Overwriting code/tokenization_script.py


In [102]:
tensorflow_version = '2.6.3'
transformers_version = '4.17.0'
py_version = 'py38'
huggingface_instance_type = 'ml.p2.xlarge'
huggingface_instance_count = 1
huggingface_uri = '763104351884.dkr.ecr.us-west-2.amazonaws.com/huggingface-tensorflow-training:2.6.3-transformers4.17.0-gpu-py38-cu110-ubuntu18.04'

huggingface_processor = ScriptProcessor(
    image_uri=huggingface_uri,
    command=['python3'],
    instance_type=huggingface_instance_type,
    instance_count=huggingface_instance_count,
    base_job_name='huggingface-preprocessing',
    role=role,
)

In [103]:
step_tokenize = ProcessingStep(
    name='EmotionAITokenize',
    processor=huggingface_processor,
    inputs=[
        ProcessingInput(
            source=step_process.properties.ProcessingOutputConfig.Outputs['train'].S3Output.S3Uri,
            destination='/opt/ml/processing/input/train'
        ),
        ProcessingInput(
            source=step_process.properties.ProcessingOutputConfig.Outputs['validation'].S3Output.S3Uri,
            destination='/opt/ml/processing/input/validation'
        ),
        ProcessingInput(
            source=step_process.properties.ProcessingOutputConfig.Outputs['test'].S3Output.S3Uri,
            destination='/opt/ml/processing/input/test'
        ),
    ],
    outputs=[
        ProcessingOutput(
            output_name='tokenized_train', 
            source='/opt/ml/processing/output/tokenized/train'),
        ProcessingOutput(
            output_name='tokenized_validation',
            source='/opt/ml/processing/output/tokenized/validation'),
        ProcessingOutput(
            output_name='tokenized_test', 
            source='/opt/ml/processing/output/tokenized/test'),
    ],
    code='code/tokenization_script.py',
)

In [104]:
%%writefile code/train_script.py
import argparse
import tensorflow as tf
from transformers import TFBertForSequenceClassification, BertConfig


base_dir = '/opt/ml/processing'


def model_fn(num_labels, dropout_prob):
    config = BertConfig.from_pretrained(
        'bert-base-uncased',
        num_labels=num_labels,
        hidden_dropout_prob=dropout_prob,
        attention_probs_dropout_prob=dropout_prob)
    return TFBertForSequenceClassification.from_pretrained('bert-base-uncased', config=config)
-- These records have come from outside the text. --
-- ==== Sys2Proof/Machine/Patch.lean ====
section
/-!
DEFINITION. The patch table (R1 to R30): bank order and limits, the order of checks, every patch request, and the two
rewritings at acknowledgement.
-/

namespace Sys2Proof.Machine

/-! ### Bank order and limits -/

/-- A record stands before another in bank order: by channel, then by circuit (R5). -/
def recBefore (r r' : PatchRec) : Bool :=
  decide (r.channel < r'.channel) || (r.channel == r'.channel && decide (r.circuit < r'.circuit))

/-- Put a record in its place in bank order (R5). -/
def insertRec (r : PatchRec) : List PatchRec → List PatchRec
  | [] => [r]
  | x :: t => if recBefore r x then r :: x :: t else x :: insertRec r t

/-- Records in bank order, each rewritten one at the place its new key calls for (R5, R17, R28). -/
def sortRecs : List PatchRec → List PatchRec
  | [] => []
  | r :: t => insertRec r (sortRecs t)

/-- The record has this channel and circuit (R5). -/
def PatchRec.isFor (r : PatchRec) (ch ck : Nat) : Bool := r.channel == ch && r.circuit == ck

/-- The record of a channel and circuit, if the bank holds one. -/
def findRec (rs : List PatchRec) (ch ck : Nat) : Option PatchRec := rs.find? fun r => r.isFor ch ck

/-- The proportion of a record replaced, its original-circuit field as it stays (R11). -/
def replaceRec (rs : List PatchRec) (ch ck prop : Nat) : List PatchRec :=
  rs.map fun r => if r.isFor ch ck then { r with proportion := prop } else r

/-- A record removed, its place closed up (R5, R13). -/
def removeRec (rs : List PatchRec) (ch ck : Nat) : List PatchRec := rs.filter fun r => !r.isFor ch ck

/-- The pool's count of records (R7). -/
def State.poolCount (s : State) : Nat := (s.banks.map fun e => e.2.records.length).sum

/-- A record of a channel and circuit may be added to a bank: none of the four limits of R7 stands in the way. -/
def State.hasRoom (s : State) (b ch ck : Nat) : Bool :=
  decide ((s.records b).length < Config.bankRecords) && decide (s.poolCount < Config.poolRecords) &&
  decide ((s.records b).countP (fun r => r.channel == ch) < Config.channelRecords) &&
  decide ((s.records b).countP (fun r => r.circuit == ck) < Config.circuitRecords)

/-! ### The circuit an edit names (R8) -/

/-- The circuit the record uses and the original circuit stored, for the circuit an edit names; none where its role
refuses the edit (R8). -/
def State.resolve (s : State) (ck : Nat) : Option (Nat × Option Nat) :=
  match (s.circuit ck).role with
  | .ordinary => some (ck, none)
  | .failed =>
    match (s.circuit ck).pairing with
    | .unpaired => some (ck, none)
    | .ordered _ => some (ck, none)
    | .confirmed spare => some (spare, some ck)
    | .restoring spare => some (spare, some ck)
  | _ => none

/-! ### Records in answer data -/

/-- A record as stored: channel, circuit, proportion, original circuit or absent (R11, R25). -/
def recData (r : PatchRec) : List Byte := enc2 r.channel ++ enc2 r.circuit ++ enc1 r.proportion ++ encOpt2 r.original

/-- A record of a channel read: circuit, proportion, original circuit or absent (R24). -/
def channelRecData (r : PatchRec) : List Byte := enc2 r.circuit ++ enc1 r.proportion ++ encOpt2 r.original

/-! ### The order of checks (R10) -/

/-- Steps 3 and 4 of R10: the bank edited is not the target of a changeover in DARKENING, and it is unlocked. -/
def State.bankRefusal (s : State) (b : Nat) : Option ReqOutcome :=
  if s.changingBank b then some .changing else if (s.bank b).locked then some .locked else none

/-- Steps 2 to 4 of R10: `inRange` is step 2. -/
def State.editRefusal (s : State) (inRange : Bool) (b : Nat) : Option ReqOutcome :=
  if inRange then s.bankRefusal b else some .range

/-- Steps 5 and 7 of R10 and the edit itself, for one record: its proportion is replaced, or it is added with the original
circuit R8 gives (R11). The answer gives the state, the record as stored, and 1 for an added record. -/
def State.storeRecord (s : State) (b ch ck prop : Nat) : Except ReqOutcome (State × PatchRec × Nat) :=
  match s.resolve ck with
  | none => .error .conflict
  | some (used, orig) =>
    match findRec (s.records b) ch used with
    | some r => .ok (s.setRecords b (replaceRec (s.records b) ch used prop), { r with proportion := prop }, 0)
    | none =>
      if s.hasRoom b ch used then
        .ok (s.setRecords b (insertRec ⟨ch, used, prop, orig⟩ (s.records b)), ⟨ch, used, prop, orig⟩, 1)
      else .error .full

/-- A proportion above 100 is clamped to 100 (R10). -/
def clampProportion (p : Nat) : Nat := min p 100

/-! ### Single-record edits -/

/-- PATCH-SET (R11). -/
def patchSet (ps : List Byte) (s : State) : State × Reply :=
  match ps with
  | [b, ch1, ch0, ck1, ck0, pr] =>
    match s.editRefusal (bankOk b.toNat && channelOk (word ch1 ch0) && circuitOk (word ck1 ck0)) b.toNat with
    | some o => (s, .refuse o)
    | none =>
      match s.storeRecord b.toNat (word ch1 ch0) (word ck1 ck0) (clampProportion pr.toNat) with
      | .error o => (s, .refuse o)
      | .ok (s', r, n) => (s', .done n (recData r))
  | _ => (s, .refuse .malformed)

/-- PATCH-SET at the head of its queue is taken and performed. -/
def execPatchSet (s : State) : Host.Outcome State Fault Refusal := .next (s.serve .patchSet patchSet)

/-- PATCH-SET-IF (R12): the expectation is a presence byte and a proportion. -/
def patchSetIf (ps : List Byte) (s : State) : State × Reply :=
  match ps with
  | [b, ch1, ch0, ck1, ck0, pr, present, ex] =>
    match s.editRefusal (bankOk b.toNat && channelOk (word ch1 ch0) && circuitOk (word ck1 ck0) &&
        (present == 0 || (present == 1 && decide (ex.toNat ≤ 100)))) b.toNat with
    | some o => (s, .refuse o)
    | none =>
      match s.resolve (word ck1 ck0) with
      | none => (s, .refuse .conflict)
      | some (used, _) =>
        let now := (findRec (s.records b.toNat) (word ch1 ch0) used).map PatchRec.proportion
        if now = (if present = 0 then none else some ex.toNat) then
          match s.storeRecord b.toNat (word ch1 ch0) (word ck1 ck0) (clampProportion pr.toNat) with
          | .error o => (s, .refuse o)
          | .ok (s', r, n) => (s', .done n (recData r))
        else (s, ⟨.mismatch, 0, encOpt1 now⟩)
  | _ => (s, .refuse .malformed)

/-- PATCH-SET-IF at the head of its queue is taken and performed. -/
def execPatchSetIf (s : State) : Host.Outcome State Fault Refusal := .next (s.serve .patchSetIf patchSetIf)

/-- PATCH-CLEAR (R13). -/
def patchClear (ps : List Byte) (s : State) : State × Reply :=
  match ps with
  | [b, ch1, ch0, ck1, ck0] =>
    match s.editRefusal (bankOk b.toNat && channelOk (word ch1 ch0) && circuitOk (word ck1 ck0)) b.toNat with
    | some o => (s, .refuse o)
    | none =>
      match s.resolve (word ck1 ck0) with
      | none => (s, .refuse .conflict)
      | some (used, _) =>
        match findRec (s.records b.toNat) (word ch1 ch0) used with
        | none => (s, .refuse .absent)
        | some r => (s.setRecords b.toNat (removeRec (s.records b.toNat) (word ch1 ch0) used), .done 1 (recData r))
  | _ => (s, .refuse .malformed)

/-- PATCH-CLEAR at the head of its queue is taken and performed. -/
def execPatchClear (s : State) : Host.Outcome State Fault Refusal := .next (s.serve .patchClear patchClear)

/-- PATCH-CLEAR-IF (R14): the expectation is a proportion of one byte (assumption log 21). -/
def patchClearIf (ps : List Byte) (s : State) : State × Reply :=
  match ps with
  | [b, ch1, ch0, ck1, ck0, ex] =>
    match s.editRefusal (bankOk b.toNat && channelOk (word ch1 ch0) && circuitOk (word ck1 ck0) &&
        decide (ex.toNat ≤ 100)) b.toNat with
    | some o => (s, .refuse o)
    | none =>
      match s.resolve (word ck1 ck0) with
      | none => (s, .refuse .conflict)
      | some (used, _) =>
        match findRec (s.records b.toNat) (word ch1 ch0) used with
        | none => (s, ⟨.mismatch, 0, encOpt1 none⟩)
        | some r =>
          if r.proportion = ex.toNat then
            (s.setRecords b.toNat (removeRec (s.records b.toNat) (word ch1 ch0) used), .done 1 (recData r))
          else (s, ⟨.mismatch, 0, encOpt1 (some r.proportion)⟩)
  | _ => (s, .refuse .malformed)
def _parse_function(proto):
    # Define the feature description dictionary for `tf.io.parse_single_example`
    feature_description = {
        'input_ids': tf.io.FixedLenFeature([50], tf.int64),
        'attention_mask': tf.io.FixedLenFeature([50], tf.int64),
        'label': tf.io.FixedLenFeature([], tf.int64),
    }
    # Parse the input `tf.train.Example` proto using the dictionary above
    parsed_features = tf.io.parse_single_example(proto, feature_description)
    labels = parsed_features.pop('label')
    return parsed_features, labels


def load_dataset(file_path):
    raw_dataset = tf.data.TFRecordDataset(file_path)
    parsed_dataset = raw_dataset.map(_parse_function)
    return parsed_dataset


if __name__ == '__main__':
    parser = argparse.ArgumentParser()

    # Hyperparameters
    parser.add_argument('--num_layers_to_freeze', type=int, default=0)
    parser.add_argument('--dropout_prob', type=float, default=0.1)
    parser.add_argument('--batch_size', type=int, default=16)
    parser.add_argument('--epochs', type=int, default=3)
    parser.add_argument('--initial_learning_rate', type=float, default=2e-5)
    parser.add_argument('--lr_scheduler', type=str, default='PolynomialDecay')
    parser.add_argument('--decay_steps', type=int, default=5000)
    parser.add_argument('--power_exp', type=float, default=1.0)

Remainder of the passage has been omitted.